This past February during ISKCON's annual walking pilgrimage in Navadvipa, West Bengal, a BTG photographer snapped a special encounter. Mahavishnu Swami, the ISKCON devotee in the pictures, tells the story.
ALMOST A THOUSAND devotees were walking together that morning junior and senior, men and women, young and old.
We came to the place known as "Naimisaranya," where it is said that the Srimad-Bhagavatam was first spoken. In previous years we had never visited there and so I was excited. I knew that if we performed sacrifice at that very place, it could curtail the strength of Kali-yuga, the present Age of Quarrel, and its demonic forces, especially in my own heart. I needed some mercy, and this was the chance.
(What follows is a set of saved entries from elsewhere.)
theorem fixCause_of_stepped {l : Leg} (hst : x.state = .settle ∨ x.state = .measure) (hl : x.legs[x.current]? = some l) :
    fixCause cause s =
      { s with
        search := { s.search with
          record := some
            { x with
              state := .ending, measureDeadline := none, cause := some cause
              peakSum := if x.state = .measure then 0 else x.peakSum
              collected := if x.state = .measure then 0 else x.collected } }
        tlm := { s.tlm with searchRequest := some { address := l.address, command := .release } } } := by
  obtain hst | hst := hst
  · simp [fixCause, hx, hst, postRelease, post, setSearch, currentAddress, currentLeg, hl]
  · simp [fixCause, hx, hst, postRelease, post, setSearch, currentAddress, currentLeg, hl, discardMeasure]

end

/-! ## SEARCH_ABORT (R139) -/

theorem searchAbortOwn_of_record {r : Request} {s : State} {x : SearchRecord} (hx : s.search.record = some x) :
    searchAbortOwn r s = fixCause .aborted
      (replied r .ok (.searchAborted x.number (if x.state = .ending then x.cause else none)) s) := by
  simp only [searchAbortOwn, hx]
  rfl

/-- Settles O21: by the state the search is in. -/
theorem searchAbort : Obligations.SearchAbort := by
  intro h s he hbody
  have hown : exec (.searchAbort h) s = .next (searchAbortOwn ⟨h, .searchAbort⟩ s) := runRequest_noBody_of_executes _ he hbody
  refine ⟨fun hnone => ?_, fun x hx hending => ?_, fun x hx hrunning => ?_⟩
  · rw [hown, searchAbortOwn, hnone]
    rfl
  · rw [hown, searchAbortOwn_of_record hx, if_pos hending]
    exact congrArg _ (fixCause_of_ending (by exact hx) hending)
  · intro t
    have hrecord : t.search.record = some x := hx
    have hcause : exec (.searchAbort h) s = .next (fixCause .aborted t) := by
      rw [hown, searchAbortOwn_of_record hx, if_neg hrunning]
    rw [hcause]
    exact ⟨fun hst => congrArg _ (fixCause_of_baseline hrecord hst),
      fun hst hposted => congrArg _ (fixCause_of_step_posted hrecord hst hposted),
      fun hst => congrArg _ (fixCause_of_waiting hrecord hst),
      fun l hst hl => congrArg _ (fixCause_of_stepped hrecord hst hl)⟩

/-! ## Direct commands (R114 to R117) -/

theorem not_within_address (a : Nat) : (!within 1 254 a) = true ↔ a = 0 ∨ 254 < a := by simp [within]

/-- A direct command's own rule: the refusal its conditions give, or its placing in the direct queue. -/
def refusedOr (r : Request) (s placed : State) : Option Completion → State
  | some code => refuse r code s
  | none => placed

theorem directStepOwn_refusedOr (r : Request) (w : RawStep) (s : State) : directStepOwn r w s =
    refusedOr r s (placeDirect w.address (.step w.level w.hold) r.head.tag s) (directStepRefusal w s) := rfl

theorem directReleaseOwn_refusedOr (r : Request) (a : Nat) (s : State) : directReleaseOwn r a s =
    refusedOr r s (placeDirect a .release r.head.tag s) (directReleaseRefusal a s) := rfl

theorem directQueryOwn_refusedOr (r : Request) (a : Nat) (s : State) : directQueryOwn r a s =
    refusedOr r s (placeDirect a .query r.head.tag s) (directQueryRefusal a s) := rfl

theorem directStepOwn_eq (r : Request) (w : RawStep) (s : State) : directStepOwn r w s =
    if w.address = 0 ∨ 254 < w.address ∨ w.level = 0 ∨ 3 < w.level ∨ w.hold = 0 ∨ 60 < w.hold then replied r .badValue .empty s
    else if tableGet s.tlm.entries w.address = none then replied r .notFound .empty s
    else if searchHolds s w.address = true then replied r .legBusy .empty s
    else if s.search.record ≠ none then replied r .searchActive .empty s
    else if ∃ p ∈ s.tlm.entries, p.2.state ≠ .pass then replied r .legBusy .empty s
    else placeDirect w.address (.step w.level w.hold) r.head.tag s := by
  have hvalues : (!(within 1 254 w.address && within 1 3 w.level && within 1 60 w.hold)) = true ↔
      w.address = 0 ∨ 254 < w.address ∨ w.level = 0 ∨ 3 < w.level ∨ w.hold = 0 ∨ 60 < w.hold := by
    simp [within]
    omega
  rw [directStepOwn_refusedOr, directStepRefusal]
  simp only [hvalues, allPass_eq_false_iff, Option.isSome_iff_ne_none, Option.isNone_iff_eq_none, apply_ite (refusedOr r s _)]
  rfl

theorem directReleaseOwn_eq (r : Request) (a : Nat) (s : State) : directReleaseOwn r a s =
    if a = 0 ∨ 254 < a then replied r .badValue .empty s
    else if tableGet s.tlm.entries a = none then replied r .notFound .empty s
    else if searchHolds s a = true then replied r .legBusy .empty s
    else placeDirect a .release r.head.tag s := by
  rw [directReleaseOwn_refusedOr, directReleaseRefusal]
  simp only [not_within_address, Option.isNone_iff_eq_none, apply_ite (refusedOr r s _)]
  rfl

theorem directQueryOwn_eq (r : Request) (a : Nat) (s : State) : directQueryOwn r a s =
    if a = 0 ∨ 254 < a then replied r .badValue .empty s
    else if tableGet s.tlm.entries a = none then replied r .notFound .empty s
    else placeDirect a .query r.head.tag s := by
  rw [directQueryOwn_refusedOr, directQueryRefusal]
  simp only [not_within_address, Option.isNone_iff_eq_none, apply_ite (refusedOr r s _)]
  rfl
The place was a treeless, deserted, open common land with no nearby houses. I was told that only a few poor refugee homesteaders were trying to subsist here. In the morning sun it was beautiful, with a wide open sky. Whilst the devotees came together and the significance of the place was being told, I began to feel, by Srila Prabhupada's mercy, that it was up to me to distribute at least one book in Bengali, although nobody was there. I knew that the devotees would have a big chanting session and then move on, so I only had a short time.
So I started to search for local people. One or two children stood gawking at the chanters, and a few older village women were collecting grass nearby. They had no money and they couldn't read. I could only speak a few Bengali phrases anyway. I was hoping and praying to Lord Caitanya and Prabhupada, "Please let me find someone in time."